- PROBLEM: The lines from the start of the data through the line containing "(s.setChannel n ((s.channel" are to be reproduced exactly, both ends included.

- INFORMATION SHOWN:
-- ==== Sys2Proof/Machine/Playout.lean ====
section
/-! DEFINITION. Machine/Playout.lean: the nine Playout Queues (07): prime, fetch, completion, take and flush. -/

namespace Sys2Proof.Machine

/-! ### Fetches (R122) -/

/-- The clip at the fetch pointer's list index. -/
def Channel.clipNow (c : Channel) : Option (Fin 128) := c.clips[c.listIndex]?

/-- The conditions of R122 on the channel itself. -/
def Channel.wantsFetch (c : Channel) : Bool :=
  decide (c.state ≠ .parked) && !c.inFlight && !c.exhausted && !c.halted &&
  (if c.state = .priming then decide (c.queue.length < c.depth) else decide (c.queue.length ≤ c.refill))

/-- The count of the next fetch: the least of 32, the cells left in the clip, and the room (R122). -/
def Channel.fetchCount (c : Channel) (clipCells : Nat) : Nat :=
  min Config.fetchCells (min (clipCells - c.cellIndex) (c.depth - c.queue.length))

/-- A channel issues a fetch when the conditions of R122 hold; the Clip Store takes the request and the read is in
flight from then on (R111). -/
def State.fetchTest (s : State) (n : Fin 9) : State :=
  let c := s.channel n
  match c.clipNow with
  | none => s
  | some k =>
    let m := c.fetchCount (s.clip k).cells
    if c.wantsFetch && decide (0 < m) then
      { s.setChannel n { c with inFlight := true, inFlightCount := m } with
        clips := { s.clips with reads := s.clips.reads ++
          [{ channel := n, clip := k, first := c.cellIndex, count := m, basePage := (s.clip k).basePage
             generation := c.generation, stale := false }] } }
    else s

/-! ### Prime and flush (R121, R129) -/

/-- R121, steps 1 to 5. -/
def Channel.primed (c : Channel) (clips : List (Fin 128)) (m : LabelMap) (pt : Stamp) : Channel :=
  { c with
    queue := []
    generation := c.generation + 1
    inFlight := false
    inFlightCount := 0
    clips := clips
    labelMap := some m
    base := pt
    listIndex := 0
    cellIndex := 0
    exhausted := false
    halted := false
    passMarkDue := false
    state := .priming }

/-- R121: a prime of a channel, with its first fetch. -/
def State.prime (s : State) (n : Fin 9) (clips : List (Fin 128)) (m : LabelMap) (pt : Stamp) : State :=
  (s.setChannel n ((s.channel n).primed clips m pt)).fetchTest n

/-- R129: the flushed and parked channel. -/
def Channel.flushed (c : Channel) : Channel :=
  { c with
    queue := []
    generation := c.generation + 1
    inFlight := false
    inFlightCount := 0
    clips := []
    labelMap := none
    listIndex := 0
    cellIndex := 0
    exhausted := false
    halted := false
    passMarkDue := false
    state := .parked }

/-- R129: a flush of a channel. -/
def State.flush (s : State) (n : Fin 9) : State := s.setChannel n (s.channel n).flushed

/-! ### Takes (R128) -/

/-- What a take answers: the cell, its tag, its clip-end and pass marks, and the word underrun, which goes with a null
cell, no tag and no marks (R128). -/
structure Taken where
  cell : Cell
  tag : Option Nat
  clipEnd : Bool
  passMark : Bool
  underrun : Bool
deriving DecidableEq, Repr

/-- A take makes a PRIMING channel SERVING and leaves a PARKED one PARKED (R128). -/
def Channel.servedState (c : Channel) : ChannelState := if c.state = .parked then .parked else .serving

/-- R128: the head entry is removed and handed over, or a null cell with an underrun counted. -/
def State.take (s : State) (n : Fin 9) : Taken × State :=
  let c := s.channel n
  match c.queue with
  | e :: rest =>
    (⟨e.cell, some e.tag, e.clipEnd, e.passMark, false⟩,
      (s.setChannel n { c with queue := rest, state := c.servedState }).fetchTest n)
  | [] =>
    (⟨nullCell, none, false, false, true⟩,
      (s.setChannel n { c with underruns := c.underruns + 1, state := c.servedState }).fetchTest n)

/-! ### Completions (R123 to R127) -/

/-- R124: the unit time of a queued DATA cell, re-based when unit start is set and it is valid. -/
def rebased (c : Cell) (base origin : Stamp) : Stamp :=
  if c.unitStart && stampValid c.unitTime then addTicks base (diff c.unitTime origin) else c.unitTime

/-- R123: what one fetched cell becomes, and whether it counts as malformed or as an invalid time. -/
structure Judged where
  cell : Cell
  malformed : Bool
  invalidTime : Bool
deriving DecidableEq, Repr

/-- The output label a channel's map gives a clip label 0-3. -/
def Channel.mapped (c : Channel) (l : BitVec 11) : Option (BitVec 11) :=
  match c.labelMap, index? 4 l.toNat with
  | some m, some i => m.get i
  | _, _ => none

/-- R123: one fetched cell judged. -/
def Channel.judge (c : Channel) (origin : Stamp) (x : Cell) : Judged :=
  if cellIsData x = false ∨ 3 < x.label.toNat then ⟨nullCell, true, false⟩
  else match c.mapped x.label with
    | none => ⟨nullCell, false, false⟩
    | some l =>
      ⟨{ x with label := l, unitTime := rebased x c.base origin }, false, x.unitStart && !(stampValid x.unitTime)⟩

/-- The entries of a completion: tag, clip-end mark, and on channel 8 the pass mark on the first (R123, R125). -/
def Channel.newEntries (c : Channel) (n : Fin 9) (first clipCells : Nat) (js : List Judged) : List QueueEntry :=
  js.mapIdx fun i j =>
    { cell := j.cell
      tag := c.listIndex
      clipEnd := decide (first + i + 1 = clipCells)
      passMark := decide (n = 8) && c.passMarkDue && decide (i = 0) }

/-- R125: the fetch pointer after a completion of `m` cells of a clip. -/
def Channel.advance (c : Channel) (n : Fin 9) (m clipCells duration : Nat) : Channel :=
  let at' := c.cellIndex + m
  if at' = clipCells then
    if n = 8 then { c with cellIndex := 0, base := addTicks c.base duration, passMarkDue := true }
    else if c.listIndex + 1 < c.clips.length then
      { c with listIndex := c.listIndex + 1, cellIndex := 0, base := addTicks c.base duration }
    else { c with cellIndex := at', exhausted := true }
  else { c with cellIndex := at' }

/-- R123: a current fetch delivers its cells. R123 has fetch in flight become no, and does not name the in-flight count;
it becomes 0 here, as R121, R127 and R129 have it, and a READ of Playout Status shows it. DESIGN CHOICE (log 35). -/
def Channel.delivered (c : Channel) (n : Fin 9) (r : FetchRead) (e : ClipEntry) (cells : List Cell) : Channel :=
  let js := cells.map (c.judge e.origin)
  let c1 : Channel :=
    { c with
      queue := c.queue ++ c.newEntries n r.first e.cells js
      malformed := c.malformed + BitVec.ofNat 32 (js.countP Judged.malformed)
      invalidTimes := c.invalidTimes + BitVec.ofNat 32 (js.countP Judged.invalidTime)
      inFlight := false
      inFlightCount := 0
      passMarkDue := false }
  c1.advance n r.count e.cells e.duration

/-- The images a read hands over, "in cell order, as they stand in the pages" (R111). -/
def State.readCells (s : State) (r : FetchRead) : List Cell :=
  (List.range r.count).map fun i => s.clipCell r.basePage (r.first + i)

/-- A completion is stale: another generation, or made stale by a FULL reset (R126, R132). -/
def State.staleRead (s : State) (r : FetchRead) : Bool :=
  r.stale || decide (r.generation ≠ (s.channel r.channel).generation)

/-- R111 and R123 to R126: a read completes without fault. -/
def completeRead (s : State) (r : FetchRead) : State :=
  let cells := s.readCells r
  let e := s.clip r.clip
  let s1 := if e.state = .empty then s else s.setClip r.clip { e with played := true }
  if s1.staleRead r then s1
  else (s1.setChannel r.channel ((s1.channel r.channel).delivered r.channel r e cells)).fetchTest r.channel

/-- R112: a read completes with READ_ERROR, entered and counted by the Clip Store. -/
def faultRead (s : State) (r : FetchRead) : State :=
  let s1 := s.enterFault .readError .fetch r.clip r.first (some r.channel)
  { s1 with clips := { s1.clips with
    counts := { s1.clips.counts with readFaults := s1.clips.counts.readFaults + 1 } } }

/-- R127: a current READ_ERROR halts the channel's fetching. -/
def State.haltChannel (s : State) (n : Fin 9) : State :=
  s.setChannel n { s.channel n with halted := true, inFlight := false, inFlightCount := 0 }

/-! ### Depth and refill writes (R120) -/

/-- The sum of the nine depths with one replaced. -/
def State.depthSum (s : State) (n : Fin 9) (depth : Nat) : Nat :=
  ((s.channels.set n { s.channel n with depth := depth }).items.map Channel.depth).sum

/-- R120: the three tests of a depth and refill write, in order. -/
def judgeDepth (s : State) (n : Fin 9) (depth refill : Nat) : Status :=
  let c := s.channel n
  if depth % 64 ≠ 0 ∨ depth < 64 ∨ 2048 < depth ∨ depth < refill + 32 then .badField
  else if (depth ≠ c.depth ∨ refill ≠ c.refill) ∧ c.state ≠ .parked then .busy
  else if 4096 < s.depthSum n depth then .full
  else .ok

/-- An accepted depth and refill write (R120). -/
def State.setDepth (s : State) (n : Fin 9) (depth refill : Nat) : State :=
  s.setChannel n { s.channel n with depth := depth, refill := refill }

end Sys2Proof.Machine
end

- EXERCISE OUTPUT:
-- ==== Sys2Proof/Machine/Playout.lean ====
section
/-! DEFINITION. Machine/Playout.lean: the nine Playout Queues (07): prime, fetch, completion, take and flush. -/

namespace Sys2Proof.Machine

/-! ### Fetches (R122) -/

/-- The clip at the fetch pointer's list index. -/
def Channel.clipNow (c : Channel) : Option (Fin 128) := c.clips[c.listIndex]?

/-- The conditions of R122 on the channel itself. -/
def Channel.wantsFetch (c : Channel) : Bool :=
  decide (c.state ≠ .parked) && !c.inFlight && !c.exhausted && !c.halted &&
  (if c.state = .priming then decide (c.queue.length < c.depth) else decide (c.queue.length ≤ c.refill))

/-- The count of the next fetch: the least of 32, the cells left in the clip, and the room (R122). -/
def Channel.fetchCount (c : Channel) (clipCells : Nat) : Nat :=
  min Config.fetchCells (min (clipCells - c.cellIndex) (c.depth - c.queue.length))

/-- A channel issues a fetch when the conditions of R122 hold; the Clip Store takes the request and the read is in
flight from then on (R111). -/
def State.fetchTest (s : State) (n : Fin 9) : State :=
  let c := s.channel n
  match c.clipNow with
  | none => s
  | some k =>
    let m := c.fetchCount (s.clip k).cells
    if c.wantsFetch && decide (0 < m) then
      { s.setChannel n { c with inFlight := true, inFlightCount := m } with
        clips := { s.clips with reads := s.clips.reads ++
          [{ channel := n, clip := k, first := c.cellIndex, count := m, basePage := (s.clip k).basePage
             generation := c.generation, stale := false }] } }
    else s

/-! ### Prime and flush (R121, R129) -/

/-- R121, steps 1 to 5. -/
def Channel.primed (c : Channel) (clips : List (Fin 128)) (m : LabelMap) (pt : Stamp) : Channel :=
  { c with
    queue := []
    generation := c.generation + 1
    inFlight := false
    inFlightCount := 0
    clips := clips
    labelMap := some m
    base := pt
    listIndex := 0
    cellIndex := 0
    exhausted := false
    halted := false
    passMarkDue := false
    state := .priming }

/-- R121: a prime of a channel, with its first fetch. -/
def State.prime (s : State) (n : Fin 9) (clips : List (Fin 128)) (m : LabelMap) (pt : Stamp) : State :=
  (s.setChannel n ((s.channel n).primed clips m pt)).fetchTest n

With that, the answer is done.